[Data records]

/-- A P-die that holds nothing. -/
def PDieState.empty : PDieState :=
  { ingress := [], holdq := [], fragWait := [], hold := [], ready := [], xwait := [], xfree := 0, xfly := [], fifo := [], egress := [],
    tsFifo := [], frags := [], learnq := [], learning := Option.none, rings := [], reloc := Option.none, sweeps := [],
    sweep := Option.none, life := [], seamEnd := Option.none, badOld := [], jrx := [], jtx := [], tmBusy := 0 }

/-! ## The traffic manager -/

/-- What a FLUSH took from a queue, for a selection of the same fabric cycle (R384): the fabric cycle plus 1, the head frame and its buffers,
the queue's place in its port's active list, whether the position stood on it, VISIT, and the deficit; the frame's bytes and its poison. -/
structure FlushTurn where
  cyc   : Nat
  head  : Tx
  bufs  : List (Nat × Buf)
  place : Option Nat
  stood : Bool
  visit : Bool
  defi  : Nat
  bytes : List Byte × Bool := ([], false)
  deriving DecidableEq, Repr

/-- A queue (R379 to R386, R399): words 0 to 2 of its record, its frames, head first, the charged bytes, the deficit; the fabric cycle
plus 1 of the latest enqueue, and the sources of the frames appended in it (R381); the fabric cycle plus 1 of the latest WRITE, and the
words as they were before it (R399); what a FLUSH took; a soft error that the record holds. -/
structure TmQueue where
  w0     : Word
  w1     : Word
  w2     : Word
  frames : List Tx
  bytes  : Nat
  defi   : Nat
  tail   : Nat × List Nat
  was    : Nat × Word × Word × Word
  flush  : Option FlushTurn
  flaw   : Option Flaw
  deriving DecidableEq, Repr

/-- A queue with its record at the reset values. -/
def TmQueue.fresh : TmQueue :=
  { w0 := 0, w1 := 0x18, w2 := 0, frames := [], bytes := 0, defi := 0, tail := (0, []), was := (0, 0, 0, 0), flush := Option.none,
    flaw := Option.none }

/-- A shaper or a policer (R388 to R390, R399): words 0 and 1; words 3 and 4 of a shaper as stored and as active; the balance in
1/65,536 coin; the timebase of the latest credit; the frames that a policer passed and dropped; whether the record has been written;
the fabric cycle of the latest charge or WRITE plus 1, and the balance before that cycle (R387, R399); the fabric cycle plus 1 of the latest
WRITE that reset the balance (R389); that of the latest WRITE, and word 1 before it (R399). -/
structure Bucket where
  w0      : Word
  w1      : Word
  w3      : Word
  w4      : Word
  a3      : Word
  a4      : Word
  bal     : Int
  last    : Nat
  passed  : Nat
  dropped : Nat
  written : Bool
  chgCyc  : Nat
  chgBal  : Int
  wrote   : Nat
  was     : Nat × Word
  deriving DecidableEq, Repr

/-- A bucket with its record at the reset values: BAL = BURST. -/
def Bucket.fresh : Bucket :=
  { w0 := 0, w1 := 0x2800, w3 := 0, w4 := 0x00400000, a3 := 0, a4 := 0x00400000, bal := 0x2800 * 65536, last := 0, passed := 0,
    dropped := 0, written := false, chgCyc := 0, chgBal := 0, wrote := 0, was := (0, 0) }

/-- A port context of the TM (R385, R386): the active list, the current position, VISIT, and the cover queue served last. -/
structure TmPort where
  active : List Nat
  pos    : Nat
  visit  : Bool
  cover  : Nat
  deriving DecidableEq, Repr

/-- A port context with no queue active. -/
def TmPort.fresh : TmPort := { active := [], pos := 0, visit := false, cover := 0 }

/-! ## Records in flight -/

/-- A record that a P-die has dispatched and whose result it has not taken (R51 to R57): the thread and buffer, the core
cycle of its dispatch slot, the 256 bytes sent, the frame (none for RUN_RECORD), whether it has been delivered, and why its result will be a DROP: 0 not,
otherwise a trap cause of R148, or 0x100 late at delivery, 0x101 cluster lost, 0x102 poisoned record, 0x103 stopped thread; whether the result is late;
its policy-fail latch: 0 clear, 1 a miss, 2 a parity error (R135); whether the read of its header window met an uncorrectable error (R375). -/
structure Flight where
  die       : Nat
  thread    : Nat
  buf       : Nat
  dcyc      : Nat
  slot      : Nat
  record    : List Byte
  pkt       : Option Pkt
  delivered : Bool
  cause     : Nat
  returned  : Option (List Byte × Nat)
  late      : Bool
  pol       : Nat
  ue        : Bool := false
  deriving DecidableEq, Repr

/-! ## Escrow, channels, clusters -/

/-- An acq, try, arm or release of a lock (0, 1, 2, 3) in the core cycle of a `LockTurn`: its context, the address and the repeat of its word, and
whether e14 was latched before it. -/
structure LockOp where
  thread : Nat
  kind   : Nat
  back   : Nat × Option Rep
  ev     : Bool
  deriving DecidableEq, Repr

/-- The lock operations of one core cycle, in the order in which they act (R166): the cycle, the lock as it stood before them, and the
operations. -/
structure LockTurn where
  cyc       : Nat
  held      : Bool
  abandoned : Bool
  owner     : OwnerId
  waiters   : List Nat
  armed     : List Nat
  ops       : List LockOp
  deriving DecidableEq, Repr

/-- An Escrow lock (R162 to R168), with the operations of the latest core cycle in which an acq, try or arm named it (R166). -/
structure Lock where
  held      : Bool
  abandoned : Bool
  owner     : OwnerId
  waiters   : List Nat
  armed     : List Nat
  turn      : Option LockTurn
  deriving DecidableEq, Repr

/-- A free lock that nobody has used since reset. -/
def Lock.free : Lock := { held := false, abandoned := false, owner := 0, waiters := [], armed := [], turn := none }

/-- A sealed message (R174): readable by receives from core cycle `at_` on (R175). -/
structure Msg where
  sender : OwnerId
  words  : List Word
  at_    : Nat
  deriving DecidableEq, Repr

/-- A seal in the core cycle of a `ChanTurn`: its context, whether it is a try-send, the message, the address and the repeat of its word. -/
structure SealOp where
  thread : Nat
  try_   : Bool
  msg    : Msg
  back   : Nat × Option Rep
  deriving DecidableEq, Repr

/-- The seals of one core cycle, in the order in which they act (R177): the cycle, the channel as it stood before them, and the seals. -/
structure ChanTurn where
  cyc   : Nat
  msgs  : List Msg
  recvq : List Nat
  sendq : List (Nat × Msg)
  ops   : List SealOp
  deriving DecidableEq, Repr

/-- A channel (R174 to R177): its messages oldest first, the queued receivers and senders, the armed threads, and the seals of the latest
core cycle in which one named it (R177). -/
structure Chan where
  msgs  : List Msg
  recvq : List Nat
  sendq : List (Nat × Msg)
  armed : List Nat
  turn  : Option ChanTurn
  deriving DecidableEq, Repr

/-- An empty channel. -/
def Chan.empty : Chan := { msgs := [], recvq := [], sendq := [], armed := [], turn := none }

/-- The mode of a cluster, and how it stands to the fault manager (R13, R73, R511, R516). -/
inductive CluState where
  | live | lost | resetting | retired
  deriving DecidableEq, Repr

/-- A cache line of the CDC (R241, R244), and which of its parity bits do not match what they cover: bit g that of bytes 4g to 4g + 3,
bit 16 that of the tag with its valid and dirty state. -/
structure Line where
  tag     : Nat
  set     : Nat
  dirty   : Bool
  wbPend  : Bool
  data    : List Byte
  bad     : BitVec 17
  deriving DecidableEq, Repr

/-- A maintenance operation accepted by the CDC (R248, R249): the thread that issued it and its scoreboard bit (none: the
CDC page), its code and aperture offset, whether it ends REFUSED, whether a class 3 error stopped it; `wait` is none until it is carried
out, then the number of the writebacks in flight, from the oldest, whose acknowledgement it waits for; the write-arounds that it waits
for, as context and scoreboard bit; the core cycle in which it was carried out. -/
structure Maint where
  thread  : Option Nat
  sb      : Nat
  code    : Nat
  off     : Nat
  refused : Bool
  fatal   : Bool
  wait    : Option Nat
  arounds : List (Nat × Nat)
  cyc     : Nat
  deriving DecidableEq, Repr

/-- A flush that a register write required (R255): the register, the value that takes effect after it, the writebacks it
still waits for. -/
structure Flush where
  reg   : Nat
  value : Word
  wait  : Nat
  deriving DecidableEq, Repr

/-- A LS access of a core cycle that may still be followed by accesses of an earlier A-port cycle (R64, R65): the A-port cycle `g`, the
context, the core cycle of its issue, its modifier, address and data; for a store whether it was performed, and its 8-byte word before it;
whether an error that it met is recorded. -/
structure LsAcc where
  g      : Nat
  thread : Nat
  at_    : Nat
  x      : Nat
  addr   : Nat
  data   : Word
  done   : Bool
  old    : Arr
  logged : Bool
  deriving DecidableEq, Repr

/-- What a master of the B port of a CMEM stored in core cycle `g`, which an A-port access of that cycle may still precede (R65, R203, R236):
the master (0 to 3 a coprocessor, 4 fill mode, 5 the host window), the parts as address and bytes, whether a word written in part must decode;
for a coprocessor the status word without COLLIDED, the address of STATUS, and the context whose CPn.st holds it; the ranges of words that it
wrote, as they stood before. -/
structure BAcc where
  g      : Nat
  who    : Nat
  parts  : List (Nat × List Byte)
  merge  : Bool
  code   : Nat
  stat   : Option Nat
  thread : Option Nat
  saved  : List (Nat × Nat × Arr)
  deriving DecidableEq, Repr

/-- A fill of a CMEM that runs (R236): its address, length and pattern, the core cycle of GO, and the pieces of 128 bytes written so far. -/
structure CmemFill where
  addr  : Nat
  len   : Nat
  pat   : Nat
  start : Nat
  done  : Nat
  deriving DecidableEq, Repr

/-- A packet-mode TB lookup whose port cycle may still be to come (R61): the core, the grant as cycle × 4 + port, the context, the core cycle
of its issue, whether it counts, its value, the status that it met, and the policy-fail latch of its context before it. -/
structure TbAcc where
  core   : Nat
  g      : Nat
  thread : Nat
  at_    : Nat
  cnt    : Bool
  val    : Word
  status : Nat
  fail   : Nat
  deriving DecidableEq, Repr

/-- A DM access to an addressable way in the core cycle of a cluster's `dmCyc` (R244): its context and scoreboard bit, the word's aperture offset, the value stored
(none: a load), and the word before the cycle's accesses. -/
structure DmHit where
  thread : Nat
  sb     : Nat
  addr   : Nat
  store  : Option Word
  old    : Word
  deriving DecidableEq, Repr

/-- A writeback in flight: the device DRAM address of the line and its data (R244). -/
structure Wb where
  addr : Nat
  set  : Nat
  tag  : Nat
  data : List Byte
  deriving DecidableEq, Repr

■ EXERCISE BRIEF
Copy each line from the data that features the string "empty".

■ RESULT
def PDieState.empty : PDieState :=
/-- An empty channel. -/
def Chan.empty : Chan := { msgs := [], recvq := [], sendq := [], armed := [], turn := none }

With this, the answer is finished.